Я хочу начать с момента, почти совпадающего с рождением западной литературной традиции, с первого описанного в ней случая, когда мужчина приказал женщине «закрыть рот», сообщив, что ее голос не должен звучать во всеуслышание. Я имею в виду ситуацию, увековеченную почти 3 000 лет назад в первых строках гомеровской «Одиссеи». Обычно мы воспринимаем эту поэму как эпическую историю Одиссея, повесть о приключениях и переделках, в которые попадал герой, возвращаясь домой с Троянской войны, пока жена Пенелопа верно ждала его дома, отвергая ухаживания претендентов и их настойчивые требования выбрать нового мужа. Но «Одиссея» в равной мере история Телемаха, сына главного героя и Пенелопы. Это история его взросления: за описанное в поэме время он из мальчика превращается в мужчину. И этот процесс начинается в первой песне, когда Пенелопа спускается из своей комнаты в большой зал дворца, а там перед толпой претендентов на ее руку выступает певец, и поет он о тех бедах и трудностях, которые претерпевают греческие герои на пути домой. Пенелопу его песня не веселит, и она при всех просит его запеть другую, не столь мрачную. И в этот момент вмешивается юный Телемах. «Мать моя, — говорит он, — лучше вернись-ка к себе и займися своими делами — пряжей, тканьем... Говорить же — не женское дело, а дело мужа, всех больше — мое; у себя я один повелитель» [Пер. В. Вересаева]. И Пенелопа уходит, скрывается в своих покоях.

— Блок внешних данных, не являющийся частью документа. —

-- ==== Sys2Proof/Syntax.lean ====
section
/-! DEFINITION. Syntax.lean: the instructions and events of the part, one constructor per row of the opcode table.
The first 190 constructors are instruction words (R325, R332, R333) and carry the fields of their encoding.
The other 115 are steps that the part takes without a word; they carry what the step is about, and, where the step
brings something in from outside the package, that input. -/

namespace Sys2Proof

/-- A hart slot: tower, core within the tower, lane group (0 in a JOINED core) (R9, R75, R104). -/
structure HartId where
  tower : Nat
  core  : Nat
  group : Nat
deriving DecidableEq, Repr

/-- The two hosts (R9). -/
inductive HostId where
  | a
  | b
deriving DecidableEq, Repr

/-- A waiter that is not a stream of this part: an interrupt waiter entry (R59), a start condition of a launch (R85),
a waiter registered by a peer (R40), and a stream (R244). -/
inductive WaiterId where
  | stream (h : HartId)
  | interrupt (i : Nat)
  | start (launch cond : Nat)
  | peer (node token : Nat)
deriving DecidableEq, Repr

/-- The read-modify-write operations of ATOM and CAS (R440). -/
inductive AtomOp where
  | add | min | max | and | or | xor | swap | cas
deriving DecidableEq, Repr

/-- The AtomicOps that a host port completes (R28). -/
inductive HostAtomic where
  | fetchAdd | swap | cas
deriving DecidableEq, Repr

/-- A request on a Zalarn link, of a peer or to one (R37, R40). Addresses are physical addresses of the part that performs
it. `writePart` writes the bits of a line that a mask names, `writeTag` the tag alone, and `counterUnwait` takes back the
wait that a token numbers (R246). -/
inductive PeerReq where
  | readLine (pa : Nat)
  | writeLine (pa : Nat) (data : BitVec 512) (tag : BitVec 32)
  | writePart (pa : Nat) (mask data : BitVec 512) (tag : BitVec 32)
  | writeTag (pa : Nat) (tag : BitVec 32)
  | atomic (pa : Nat) (op : AtomOp) (wide : Bool) (operand expected : BitVec 64)
  | counterAdd (handle delta : BitVec 64)
  | counterXadd (handle delta : BitVec 64)
  | counterRead (handle : BitVec 64)
  | counterTest (handle threshold : BitVec 64)
  | counterWait (handle threshold : BitVec 64) (token : Nat)
  | counterUnwait (handle : BitVec 64) (token : Nat)
deriving DecidableEq, Repr

/-- A message that a received flit completes (R37): a request, a wake of the counter channel or the answer FULL for the
remote wait that a token numbers (R40, R247), a containment message, or a message for another node. -/
inductive FlitMsg where
  | request (node : Nat) (req : PeerReq)
  | wake (token : Nat) (value : BitVec 64)
  | full (token : Nat)
  | containment (node : Nat)
  | otherNode (node : Nat)
deriving DecidableEq, Repr

/-- What the receiver of a link finds in one flit (R36, R38): whether the CRC holds after forward error correction,
whether a credit count overflows, and the messages that the flit completes. -/
structure FlitIn where
  crcOk          : Bool
  creditOverflow : Bool
  msgs           : List FlitMsg
deriving DecidableEq, Repr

Есть нечто странное в том, что желторотый юнец затыкает рот мудрой взрослой Пенелопе. Но эта сцена ясно показывает: там, где началась письменная хроника западной культуры, женским голосам в общественном пространстве звучать не давали. Более того, как показывает нам Гомер, неотъемлемая часть взросления мужчины состояла в том, чтобы научиться завладевать правом на публичную речь, не давая его женщинам. Примечательно, в каких словах это формулирует Телемах. Заявляя, что говорить — дело мужское, он использует слово «μῦθος», но не в дошедшем до нас значении «миф». В гомеровском языке это слово значило авторитетное публичное высказывание: не болтовню, сплетни или пустословие, которым могли предаваться все, и в том числе, или в первую очередь, женщины.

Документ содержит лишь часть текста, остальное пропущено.